* _WHAT YOU NEED TO DO_:
Which lines come from the start of the records through the line that holds "n s).timebase rfl)"? Write them out word for word.

* _DATA FOR PROCESSING_:
------------------------------------------------------------
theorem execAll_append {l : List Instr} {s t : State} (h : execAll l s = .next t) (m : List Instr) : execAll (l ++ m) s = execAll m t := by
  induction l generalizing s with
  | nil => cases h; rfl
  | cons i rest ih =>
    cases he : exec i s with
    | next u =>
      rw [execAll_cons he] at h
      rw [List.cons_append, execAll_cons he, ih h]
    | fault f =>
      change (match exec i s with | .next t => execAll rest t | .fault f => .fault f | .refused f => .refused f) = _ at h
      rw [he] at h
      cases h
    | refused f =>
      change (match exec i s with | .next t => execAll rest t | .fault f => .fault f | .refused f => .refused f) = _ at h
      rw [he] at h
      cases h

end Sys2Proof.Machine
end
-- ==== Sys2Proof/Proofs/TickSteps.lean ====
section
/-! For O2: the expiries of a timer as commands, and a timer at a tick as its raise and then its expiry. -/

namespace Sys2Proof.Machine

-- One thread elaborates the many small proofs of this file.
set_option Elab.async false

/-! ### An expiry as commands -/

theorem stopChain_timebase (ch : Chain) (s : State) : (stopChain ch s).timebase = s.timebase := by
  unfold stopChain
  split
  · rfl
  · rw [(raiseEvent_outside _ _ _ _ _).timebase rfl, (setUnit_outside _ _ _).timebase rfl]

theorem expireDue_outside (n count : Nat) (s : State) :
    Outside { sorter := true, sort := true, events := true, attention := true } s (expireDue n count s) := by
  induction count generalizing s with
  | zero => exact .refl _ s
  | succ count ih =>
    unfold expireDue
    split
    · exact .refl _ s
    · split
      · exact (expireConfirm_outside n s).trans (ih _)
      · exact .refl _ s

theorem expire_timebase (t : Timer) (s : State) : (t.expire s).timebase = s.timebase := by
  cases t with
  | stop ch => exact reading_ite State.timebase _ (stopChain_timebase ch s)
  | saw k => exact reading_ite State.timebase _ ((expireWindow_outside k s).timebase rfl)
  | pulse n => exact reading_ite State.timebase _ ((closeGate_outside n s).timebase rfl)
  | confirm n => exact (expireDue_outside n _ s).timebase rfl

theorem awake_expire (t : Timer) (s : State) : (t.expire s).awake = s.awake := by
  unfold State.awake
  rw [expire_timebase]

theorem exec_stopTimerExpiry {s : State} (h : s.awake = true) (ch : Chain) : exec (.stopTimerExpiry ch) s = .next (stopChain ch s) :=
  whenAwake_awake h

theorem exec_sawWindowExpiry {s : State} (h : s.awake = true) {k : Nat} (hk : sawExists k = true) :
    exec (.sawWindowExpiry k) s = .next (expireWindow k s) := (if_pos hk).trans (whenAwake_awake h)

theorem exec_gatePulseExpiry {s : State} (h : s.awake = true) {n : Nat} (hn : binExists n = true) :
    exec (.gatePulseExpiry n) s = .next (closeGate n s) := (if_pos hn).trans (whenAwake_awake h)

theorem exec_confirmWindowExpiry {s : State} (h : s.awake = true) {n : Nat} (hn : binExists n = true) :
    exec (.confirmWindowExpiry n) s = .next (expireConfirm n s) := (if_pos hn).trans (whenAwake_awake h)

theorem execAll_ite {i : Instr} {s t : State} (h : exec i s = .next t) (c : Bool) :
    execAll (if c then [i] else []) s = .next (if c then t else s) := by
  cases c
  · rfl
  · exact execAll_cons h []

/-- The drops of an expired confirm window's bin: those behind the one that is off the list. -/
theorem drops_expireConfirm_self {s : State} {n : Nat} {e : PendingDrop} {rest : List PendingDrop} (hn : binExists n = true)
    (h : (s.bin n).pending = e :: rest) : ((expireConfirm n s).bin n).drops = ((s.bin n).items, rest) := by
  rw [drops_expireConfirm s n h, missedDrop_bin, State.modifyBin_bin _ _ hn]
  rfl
------------------------------------------------------------
* _RESPONSE FOR THIS EXERCISE_:
theorem execAll_append {l : List Instr} {s t : State} (h : execAll l s = .next t) (m : List Instr) : execAll (l ++ m) s = execAll m t := by
  induction l generalizing s with
  | nil => cases h; rfl
  | cons i rest ih =>
    cases he : exec i s with
    | next u =>
      rw [execAll_cons he] at h
      rw [List.cons_append, execAll_cons he, ih h]
    | fault f =>
      change (match exec i s with | .next t => execAll rest t | .fault f => .fault f | .refused f => .refused f) = _ at h
      rw [he] at h
      cases h
    | refused f =>
      change (match exec i s with | .next t => execAll rest t | .fault f => .fault f | .refused f => .refused f) = _ at h
      rw [he] at h
      cases h

end Sys2Proof.Machine
end
-- ==== Sys2Proof/Proofs/TickSteps.lean ====
section
/-! For O2: the expiries of a timer as commands, and a timer at a tick as its raise and then its expiry. -/

namespace Sys2Proof.Machine

-- One thread elaborates the many small proofs of this file.
set_option Elab.async false

/-! ### An expiry as commands -/

theorem stopChain_timebase (ch : Chain) (s : State) : (stopChain ch s).timebase = s.timebase := by
  unfold stopChain
  split
  · rfl
  · rw [(raiseEvent_outside _ _ _ _ _).timebase rfl, (setUnit_outside _ _ _).timebase rfl]

theorem expireDue_outside (n count : Nat) (s : State) :
    Outside { sorter := true, sort := true, events := true, attention := true } s (expireDue n count s) := by
  induction count generalizing s with
  | zero => exact .refl _ s
  | succ count ih =>
    unfold expireDue
    split
    · exact .refl _ s
    · split
      · exact (expireConfirm_outside n s).trans (ih _)
      · exact .refl _ s

theorem expire_timebase (t : Timer) (s : State) : (t.expire s).timebase = s.timebase := by
  cases t with
  | stop ch => exact reading_ite State.timebase _ (stopChain_timebase ch s)
  | saw k => exact reading_ite State.timebase _ ((expireWindow_outside k s).timebase rfl)
  | pulse n => exact reading_ite State.timebase _ ((closeGate_outside n s).timebase rfl)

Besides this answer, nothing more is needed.